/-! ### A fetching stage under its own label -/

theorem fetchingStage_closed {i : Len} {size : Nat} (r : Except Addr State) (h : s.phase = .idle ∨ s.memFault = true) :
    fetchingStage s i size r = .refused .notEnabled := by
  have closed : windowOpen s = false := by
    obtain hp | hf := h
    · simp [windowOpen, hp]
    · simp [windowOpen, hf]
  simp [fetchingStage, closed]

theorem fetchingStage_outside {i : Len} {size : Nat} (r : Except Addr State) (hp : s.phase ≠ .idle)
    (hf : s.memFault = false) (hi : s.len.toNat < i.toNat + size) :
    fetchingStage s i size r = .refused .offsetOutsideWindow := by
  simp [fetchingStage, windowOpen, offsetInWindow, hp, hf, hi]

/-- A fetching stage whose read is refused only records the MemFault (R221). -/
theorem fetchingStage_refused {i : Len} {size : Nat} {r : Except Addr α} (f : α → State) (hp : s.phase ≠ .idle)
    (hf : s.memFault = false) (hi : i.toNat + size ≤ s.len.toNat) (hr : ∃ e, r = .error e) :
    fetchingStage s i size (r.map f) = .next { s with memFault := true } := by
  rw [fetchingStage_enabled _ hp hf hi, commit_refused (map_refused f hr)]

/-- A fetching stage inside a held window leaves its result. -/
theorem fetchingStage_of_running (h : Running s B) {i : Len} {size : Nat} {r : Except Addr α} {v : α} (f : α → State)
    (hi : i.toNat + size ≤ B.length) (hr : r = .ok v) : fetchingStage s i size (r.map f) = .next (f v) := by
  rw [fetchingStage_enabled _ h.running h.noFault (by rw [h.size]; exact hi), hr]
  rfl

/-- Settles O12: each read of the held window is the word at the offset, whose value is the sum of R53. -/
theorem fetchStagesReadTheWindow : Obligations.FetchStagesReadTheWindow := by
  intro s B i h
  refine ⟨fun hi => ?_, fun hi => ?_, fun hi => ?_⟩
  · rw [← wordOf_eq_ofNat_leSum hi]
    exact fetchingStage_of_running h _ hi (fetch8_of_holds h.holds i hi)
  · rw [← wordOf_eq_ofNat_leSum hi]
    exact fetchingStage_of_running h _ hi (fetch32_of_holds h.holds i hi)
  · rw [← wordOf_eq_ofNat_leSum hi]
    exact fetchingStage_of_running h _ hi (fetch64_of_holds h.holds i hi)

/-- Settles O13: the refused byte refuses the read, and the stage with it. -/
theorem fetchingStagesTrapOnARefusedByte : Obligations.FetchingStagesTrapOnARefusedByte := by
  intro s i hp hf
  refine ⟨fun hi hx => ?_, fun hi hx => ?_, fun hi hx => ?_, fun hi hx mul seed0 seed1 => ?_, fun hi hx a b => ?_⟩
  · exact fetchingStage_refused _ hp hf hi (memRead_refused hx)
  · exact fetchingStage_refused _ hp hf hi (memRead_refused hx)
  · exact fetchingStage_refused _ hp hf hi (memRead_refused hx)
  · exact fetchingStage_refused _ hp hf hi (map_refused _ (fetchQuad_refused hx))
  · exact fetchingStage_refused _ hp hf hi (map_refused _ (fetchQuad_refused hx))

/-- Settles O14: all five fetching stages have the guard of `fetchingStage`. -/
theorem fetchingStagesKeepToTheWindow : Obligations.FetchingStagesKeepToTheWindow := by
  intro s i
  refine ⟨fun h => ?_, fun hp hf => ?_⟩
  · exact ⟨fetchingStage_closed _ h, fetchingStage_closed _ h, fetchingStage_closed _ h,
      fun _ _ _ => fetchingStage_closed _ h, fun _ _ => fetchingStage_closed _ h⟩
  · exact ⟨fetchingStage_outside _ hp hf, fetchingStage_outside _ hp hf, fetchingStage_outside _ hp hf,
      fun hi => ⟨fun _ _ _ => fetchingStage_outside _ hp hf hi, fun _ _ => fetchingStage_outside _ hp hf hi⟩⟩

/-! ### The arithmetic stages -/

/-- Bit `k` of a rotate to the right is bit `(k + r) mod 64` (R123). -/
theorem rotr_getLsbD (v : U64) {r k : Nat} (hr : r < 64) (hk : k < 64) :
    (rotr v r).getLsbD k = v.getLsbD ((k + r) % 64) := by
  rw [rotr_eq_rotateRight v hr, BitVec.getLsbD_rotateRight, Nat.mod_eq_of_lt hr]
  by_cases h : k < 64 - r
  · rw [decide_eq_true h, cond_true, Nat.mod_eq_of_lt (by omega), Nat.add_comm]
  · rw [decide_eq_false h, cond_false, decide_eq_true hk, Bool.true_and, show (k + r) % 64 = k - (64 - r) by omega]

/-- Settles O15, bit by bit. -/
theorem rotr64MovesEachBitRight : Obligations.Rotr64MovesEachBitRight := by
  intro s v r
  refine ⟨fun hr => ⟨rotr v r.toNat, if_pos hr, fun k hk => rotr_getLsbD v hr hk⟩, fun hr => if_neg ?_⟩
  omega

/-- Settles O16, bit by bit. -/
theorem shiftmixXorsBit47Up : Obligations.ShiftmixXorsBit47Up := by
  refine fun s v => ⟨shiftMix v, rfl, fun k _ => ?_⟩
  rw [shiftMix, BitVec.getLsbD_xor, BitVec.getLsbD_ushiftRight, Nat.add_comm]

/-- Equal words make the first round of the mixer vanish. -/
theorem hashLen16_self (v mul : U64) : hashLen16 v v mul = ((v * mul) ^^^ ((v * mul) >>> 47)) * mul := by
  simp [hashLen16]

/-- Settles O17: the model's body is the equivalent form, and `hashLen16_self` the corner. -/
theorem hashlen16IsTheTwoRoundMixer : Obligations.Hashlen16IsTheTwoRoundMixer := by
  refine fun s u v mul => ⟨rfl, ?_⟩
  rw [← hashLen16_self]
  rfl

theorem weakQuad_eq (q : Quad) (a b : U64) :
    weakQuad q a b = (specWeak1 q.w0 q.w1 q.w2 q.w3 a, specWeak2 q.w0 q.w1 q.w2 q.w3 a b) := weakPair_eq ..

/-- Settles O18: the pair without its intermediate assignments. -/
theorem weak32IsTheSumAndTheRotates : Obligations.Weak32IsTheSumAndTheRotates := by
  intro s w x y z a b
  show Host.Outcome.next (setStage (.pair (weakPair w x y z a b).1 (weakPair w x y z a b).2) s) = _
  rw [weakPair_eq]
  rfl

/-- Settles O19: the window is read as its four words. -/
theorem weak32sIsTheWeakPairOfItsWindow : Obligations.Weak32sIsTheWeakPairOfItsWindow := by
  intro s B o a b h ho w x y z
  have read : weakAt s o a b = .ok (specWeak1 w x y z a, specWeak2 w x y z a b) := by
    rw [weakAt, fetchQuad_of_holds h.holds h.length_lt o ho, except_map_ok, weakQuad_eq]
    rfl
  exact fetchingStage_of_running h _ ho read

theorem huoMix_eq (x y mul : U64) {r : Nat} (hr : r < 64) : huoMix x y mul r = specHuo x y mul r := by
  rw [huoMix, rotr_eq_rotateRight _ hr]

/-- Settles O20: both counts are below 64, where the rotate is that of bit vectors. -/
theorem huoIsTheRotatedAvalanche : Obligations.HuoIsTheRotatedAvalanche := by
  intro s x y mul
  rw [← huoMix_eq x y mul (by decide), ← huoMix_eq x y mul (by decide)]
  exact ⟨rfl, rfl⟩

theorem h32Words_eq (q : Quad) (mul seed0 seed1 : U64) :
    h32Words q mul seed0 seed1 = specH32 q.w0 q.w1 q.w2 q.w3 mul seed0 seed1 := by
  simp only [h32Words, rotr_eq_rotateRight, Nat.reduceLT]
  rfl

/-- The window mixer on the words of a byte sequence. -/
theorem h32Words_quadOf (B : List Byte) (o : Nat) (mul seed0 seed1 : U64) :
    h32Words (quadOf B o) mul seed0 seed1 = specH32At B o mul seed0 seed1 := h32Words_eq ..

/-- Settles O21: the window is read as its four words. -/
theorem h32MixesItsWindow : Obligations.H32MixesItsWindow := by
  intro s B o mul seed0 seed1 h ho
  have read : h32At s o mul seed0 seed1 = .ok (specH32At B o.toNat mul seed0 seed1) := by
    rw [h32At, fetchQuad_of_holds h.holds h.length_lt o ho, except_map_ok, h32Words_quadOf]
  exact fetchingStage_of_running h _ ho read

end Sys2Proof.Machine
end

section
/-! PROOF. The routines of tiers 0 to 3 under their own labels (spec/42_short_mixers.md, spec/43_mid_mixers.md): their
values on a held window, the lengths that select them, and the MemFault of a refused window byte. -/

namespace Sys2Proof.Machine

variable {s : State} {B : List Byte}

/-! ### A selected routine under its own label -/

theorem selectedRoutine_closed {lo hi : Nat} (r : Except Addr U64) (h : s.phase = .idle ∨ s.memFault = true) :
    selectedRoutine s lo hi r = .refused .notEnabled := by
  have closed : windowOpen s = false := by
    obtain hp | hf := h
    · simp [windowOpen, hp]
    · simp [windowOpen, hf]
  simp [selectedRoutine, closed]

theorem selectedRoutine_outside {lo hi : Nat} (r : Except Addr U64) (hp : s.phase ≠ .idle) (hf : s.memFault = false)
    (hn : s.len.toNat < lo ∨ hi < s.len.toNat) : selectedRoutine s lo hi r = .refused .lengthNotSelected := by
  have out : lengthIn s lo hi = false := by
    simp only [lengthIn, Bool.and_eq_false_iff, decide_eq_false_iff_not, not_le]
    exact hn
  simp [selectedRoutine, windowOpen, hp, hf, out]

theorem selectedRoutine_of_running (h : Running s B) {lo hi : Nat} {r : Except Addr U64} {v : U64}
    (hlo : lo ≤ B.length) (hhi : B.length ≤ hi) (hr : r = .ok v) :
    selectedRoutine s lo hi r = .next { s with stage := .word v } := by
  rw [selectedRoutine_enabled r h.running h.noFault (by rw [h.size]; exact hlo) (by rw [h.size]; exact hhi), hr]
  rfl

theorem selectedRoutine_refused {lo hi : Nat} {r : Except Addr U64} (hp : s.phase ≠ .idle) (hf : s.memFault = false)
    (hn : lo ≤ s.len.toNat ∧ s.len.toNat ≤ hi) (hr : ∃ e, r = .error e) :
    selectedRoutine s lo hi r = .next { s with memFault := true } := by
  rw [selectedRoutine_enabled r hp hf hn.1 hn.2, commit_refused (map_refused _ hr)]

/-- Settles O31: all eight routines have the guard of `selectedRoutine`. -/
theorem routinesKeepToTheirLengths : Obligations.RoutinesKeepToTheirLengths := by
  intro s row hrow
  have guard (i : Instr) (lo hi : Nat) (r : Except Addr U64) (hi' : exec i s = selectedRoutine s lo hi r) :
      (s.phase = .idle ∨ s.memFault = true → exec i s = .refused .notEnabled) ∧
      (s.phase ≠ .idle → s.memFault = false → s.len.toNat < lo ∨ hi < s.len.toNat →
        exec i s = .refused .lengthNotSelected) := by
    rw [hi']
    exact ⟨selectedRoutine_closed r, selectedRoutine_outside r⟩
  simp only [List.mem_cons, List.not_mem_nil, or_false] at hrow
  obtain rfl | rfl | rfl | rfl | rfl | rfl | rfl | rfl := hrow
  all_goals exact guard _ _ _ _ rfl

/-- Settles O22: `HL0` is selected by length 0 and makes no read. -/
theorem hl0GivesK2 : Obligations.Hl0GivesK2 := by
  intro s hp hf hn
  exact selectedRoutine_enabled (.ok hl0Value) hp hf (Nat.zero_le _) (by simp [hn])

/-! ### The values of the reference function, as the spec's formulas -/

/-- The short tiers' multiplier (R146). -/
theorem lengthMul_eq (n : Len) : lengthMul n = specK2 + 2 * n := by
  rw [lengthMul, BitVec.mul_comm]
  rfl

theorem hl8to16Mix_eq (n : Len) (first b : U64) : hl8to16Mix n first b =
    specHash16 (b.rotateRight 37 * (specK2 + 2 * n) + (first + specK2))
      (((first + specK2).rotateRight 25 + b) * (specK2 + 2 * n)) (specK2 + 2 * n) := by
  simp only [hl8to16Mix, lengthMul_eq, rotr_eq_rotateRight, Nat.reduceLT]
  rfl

- **HOW TO COMPLETE THIS TASK**
Restate word for word only the lines above from the line containing "theorem h32Words_eq (q" to the line containing "have read : h32At", both of them included.

- **ANSWER AREA**
theorem h32Words_eq (q : Quad) (mul seed0 seed1 : U64) :
    h32Words q mul seed0 seed1 = specH32 q.w0 q.w1 q.w2 q.w3 mul seed0 seed1 := by
  simp only [h32Words, rotr_eq_rotateRight, Nat.reduceLT]
  rfl

/-- The window mixer on the words of a byte sequence. -/
theorem h32Words_quadOf (B : List Byte) (o : Nat) (mul seed0 seed1 : U64) :
    h32Words (quadOf B o) mul seed0 seed1 = specH32At B o mul seed0 seed1 := h32Words_eq ..

/-- Settles O21: the window is read as its four words. -/
theorem h32MixesItsWindow : Obligations.H32MixesItsWindow := by
  intro s B o mul seed0 seed1 h ho
  have read : h32At s o mul seed0 seed1 = .ok (specH32At B o.toNat mul seed0 seed1) := by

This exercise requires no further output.